Until the mass of logs were intermixed and driven into the pond by the mortgagors it was possible for the mortgagee to have taken possession of the specific quantity of logs described and located as the northerly or rear 1,250,000 feet of the logs lying in the north fork of Grindstone creek.

In the case of Richardson v. Alpena Co., cited by defendant, (8 Cent. L. J. 297,) the particular logs mortgaged were not described or designated, in any respect, from the mass bearing the same mark. They were described as a given number of feet of logs, board measure, situated in a stream containing a very large quantity of the same mark, and it was impossible to tell from what part of the mass they should be taken. Here, the mortgage fixed the location of the particular logs, and furnished data for separating them. The written description identified specifically the property mortgaged. It was a transaction made in good faith, and the mortgage was duly registered. It was not necessary to measure or separate them by a boom, or other artificial boundary, in order to make the mortgage valid; nor were the logs required to be measured before the mortgage took effect. The clause in regard to “taking and counting the logs” makes the description more certain by furnishing data by which the location could be determined. A surveyor of logs, or person skilled in their 132 mensuration, with the mortgage before him, going, at the time it was executed, to the Grindstone creek, and examining the logs in the north fork, could ascertain accurately the specific logs mortgaged, which is all that is required to make the mortgage sufficiently definite and certain.

There is some conflict in the evidence about the surrounding facts and circumstances. It is claimed the agent of the mortgagee agreed to permit the mortgagors to drive the entire lot of logs to their mill, and manufacture and sell them. The evidence, however, does not satisfy my mind that such was the understanding.

If I am right in my construction of the mortgage, then, manifestly, so far as the executions are concerned, the sheriff cannot hold the property by virtue of any rights of the judgment creditors as against the plaintiff. The absolute right of possession of the mortgaged property belonged to the plaintiff on default by the mortgagors, which was prior to the seizure, by the sheriff, upon the executions. Authorities are numerous. See Edson v. Newell, 14 Minn. 228, and citations.

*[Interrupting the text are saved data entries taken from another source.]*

-- ==== Sys2Proof/Machine/MemCmds.lean ====
section
/-! DEFINITION. Memory and descriptors: the rows of class 0x02 (R81, R82, R186, R205, R206, R217, R220), zero-fill, the fault
limit and the patrol read. -/

namespace Sys2Proof.Machine

/-! ### Engine faults (R218, R220, R221) -/

/-- An access of a command faults: a recoverable one parks the command behind an open record; any other ends it with the
status of R218, the detail being the field through which the access was made. -/
def State.engineFault (s : State) (c : Cmd) (kind : FaultKind) (va engine index : Nat) (acc : Acc) (detail : Nat) : State :=
  let n := (c.view s).ctx
  let fseq := ((Kv.get n s.ctxs).map (·.ring.nextFseq)).getD 0
  let s := s.faultRecord n (mkFault kind va engine index acc c.queue c.seq c.cursor)
  if kind = .notPresent then s.updCmd c.queue c.seq fun x => { x with phase := .running, fault := some fseq, faultAt := detail }
  else s.finish c (.fail kind.status detail)

/-- A command's read through the field at `detail` meets an uncorrectable line (R218, R225). -/
def State.mediaFault (s : State) (c : Cmd) (va pa engine index detail : Nat) : State :=
  (s.engineFault c .media va engine index accR detail).logMedia (c.view s).ctx pa

/-- Does an access need host memory while the host link is down (R239). -/
def State.hostBlocked (s : State) (v : View) (rs : List (Nat × Nat)) : Bool :=
  !s.host.up && rs.any fun r => (pagesOf r.1 r.2).any fun a => match s.paOf v.ctx v.bound a with
    | some p => decide (s.region p = .host)
    | none => false

/-- A command waits for the host link; `detail` is the field of the access (R239). -/
def State.waitHost (s : State) (c : Cmd) (detail : Nat) : State :=
  s.updCmd c.queue c.seq fun x => { x with phase := .running, hostWait := some detail }

/-! ### Allocations (R186, R205, R206) -/

/-- The page numbers of a range, by first address. -/
def pageStarts (base size : Nat) : List Nat := (List.range (size / 4096)).map fun i => base + 4096 * i

/-- The walk over a range meets no entry that fails a check or cannot be read (R208, R225). -/
def State.checkWalk (s : State) (c : Ctx) (base size : Nat) : Check :=
  match s.tableFault c.root base size with
  | some (k, _) => .error (.fail k.status 64)
  | none => .ok ()

/-- MEM_REGISTER's fields (R186, R213). -/
def checkRegisterFields (c : Ctx) (p : Packet) : Check := do
  let base := p.at 64 8
  let size := p.at 72 8
  let attr := p.at 80 1
  ensure (decide (base % 4096 = 0)) (badField 64)
  ensure (decide (size % 4096 = 0) && decide (4096 ≤ size) && decide (base + size ≤ 2 ^ 48)) (badField 72)
  ensure (!(c.allocs.any fun a => rangesOverlap [(a.base, a.size)] [(base, size)])) (badField 72)
  ensure (!(c.windows.any fun w => w.valid && rangesOverlap [(w.va, w.sizeGib * 2 ^ 30)] [(base, size)])) (.fail .descRange 64)
  ensure (decide (c.allocs.length < 16384)) (.fail .noResource 72)
  ensure (decide (attr < 8)) (badField 80)
  zeroBytes p 81 95

/-- Check MEM_REGISTER (R186, R206, R208, R213). -/
def State.checkMemRegister (s : State) (n : Nat) (c : Ctx) (p : Packet) : Check := do
  let base := p.at 64 8
  let size := p.at 72 8
  let attr := p.at 80 1
  checkRegisterFields c p
  s.checkWalk c base size
  let leaves := (pageStarts base size).filterMap fun v => match s.walk c.root v with
    | .ok l => some l
    | .error _ => none
  ensure (leaves.all fun l => (!bitOf attr 0 || l.write) && (!bitOf attr 2 || l.ink)) (.fail .accessDenied 80)
  ensure (!bitOf attr 1 || decide (leaves.length = size / 4096)) (.fail .descRange 80)
  ensure (leaves.all fun l => !s.framed l.pa || !s.frameDenied n false l.pa) (.fail .accessDenied 64)

/-- Claim every FREE frame under the present pages of a range (R206). -/
def State.claimRange (s : State) (n root base size : Nat) : State :=
  (pageStarts base size).foldl (fun s v => match s.walk root v with
    | .ok l => if s.framed l.pa ∧ s.ownerOf l.pa = none then s.claim (l.pa / 65536) (.context n) else s
    | .error _ => s) s

/-- What lies over ranges of a context and keeps them from being released: live descriptors, rings, posted receive buffers
(named by live descriptors), staging areas, ink words of pending waits (R185). -/
def State.inUse (s : State) (n : Nat) (rs : List (Nat × Nat)) : Bool :=
  match Kv.get n s.ctxs with
  | none => false
  | some c =>
    (c.descs.any fun e => rangesOverlap e.2.ranges rs) ||
    (s.queues.any fun e => decide (e.2.owner = n) && decide (e.2.state ≠ .unused) &&
      rangesOverlap [(e.2.sqBase, e.2.sqSlots * 64), (e.2.cqBase, e.2.cqSlots * 32)] rs) ||
    (c.groups.any fun e => rangesOverlap [(e.2.staging, e.2.stagingBytes)] rs) ||
    (s.cmds.any fun d => decide (d.phase = .visible) && decide ((d.view s).ctx = n) && decide (inkKind d.pkt.wait ≠ 0) &&
      rangesOverlap [(inkWord d.pkt.wait, 8)] rs)

/-- The allocation that a MEM_RELEASE names. -/
def Ctx.released (c : Ctx) (p : Packet) : Option Alloc := c.allocs.find? fun a => decide (a.base = p.at 64 8)

/-- Check MEM_RELEASE (R185, R186, R208). -/
def State.checkMemRelease (s : State) (n : Nat) (c : Ctx) (p : Packet) : Check := do
  match c.released p with
  | none => .error (badField 64)
  | some a =>
    zeroBytes p 72 79
    ensure (!s.inUse n [(a.base, a.size)]) (conflict scAllocInUse)
    s.checkWalk c a.base a.size

/-- Check a range command: aligned and within one allocation (R186). -/
def checkRange (c : Ctx) (p : Packet) : Check := do
  notInline p 64
  let base := p.at 64 8
  let size := p.at 72 8
  ensure (decide (base % 4096 = 0) && decide (size % 4096 = 0) && (c.allocAt base).isSome && c.inOneAlloc base size)
    (.fail .descRange (if base % 4096 = 0 ∧ (c.allocAt base).isSome then 72 else 64))

/-- The range that a memory command walks once its fields are right. -/
def walkedRange (c : Ctx) (p : Packet) : Option (Nat × Nat) :=
  let fields (k : Check) : Option (Nat × Nat) := if k.fails.isNone then some (p.at 64 8, p.at 72 8) else none
  if p.opcode = 0x0201 then fields (checkRegisterFields c p)
  else if p.opcode = 0x0203 then fields (checkRange c p)
  else if p.opcode = 0x0202 then (c.released p).map fun a => (a.base, a.size)
  else none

Can the sheriff avail himself of the rights which the statute gives certain laborers to secure liens and preferences for services performed? There is some doubt about the construction of the statute of Minnesota, and the nature of the proceedings necessary to establish and perfect the lien given by it. It is not necessary, in determining this case, to consider the rights of claimants under this statute. If the claim is an equitable one, then, conceding that the lien claimants, by serving notice upon the sheriff, did all that is necessary to preserve their liens under the statute, it cannot avail the sheriff to defeat the plaintiff's right to the property mortgaged. The money in the hands of the sheriff far exceeds the amount of plaintiff's claim, and the overplus is more than enough to secure payment for the services of the workmen, who urge prior liens under the statute; and, if it is admitted that these workmen have a first lien on all the logs cut, or lumber manufactured, including the logs mortgaged to the plaintiff, the lien not being upon any specific portion, the rule prevails that where there are two funds to which he other lien claimants can resort, 133 while the plaintiff has only one of these, the former must enforce their lien on the fund to which the latter cannot have recourse.

This doctrine shuts out the defence set up under the statute. The sheriff cannot avail himself of his relationship to the claims of the workmen on the fund or money in his hands, for it is more than enough to pay them, and the plaintiff 's rights are superior to those of the judgment creditors.

The logs were not intermixed with the consent of the plaintiff, and, the confusion existing on account of the wrongful acts of the mortgagors, the innocent party will not suffer thereby.

Judgment will, therefore, be entered in favor of the plaintiff.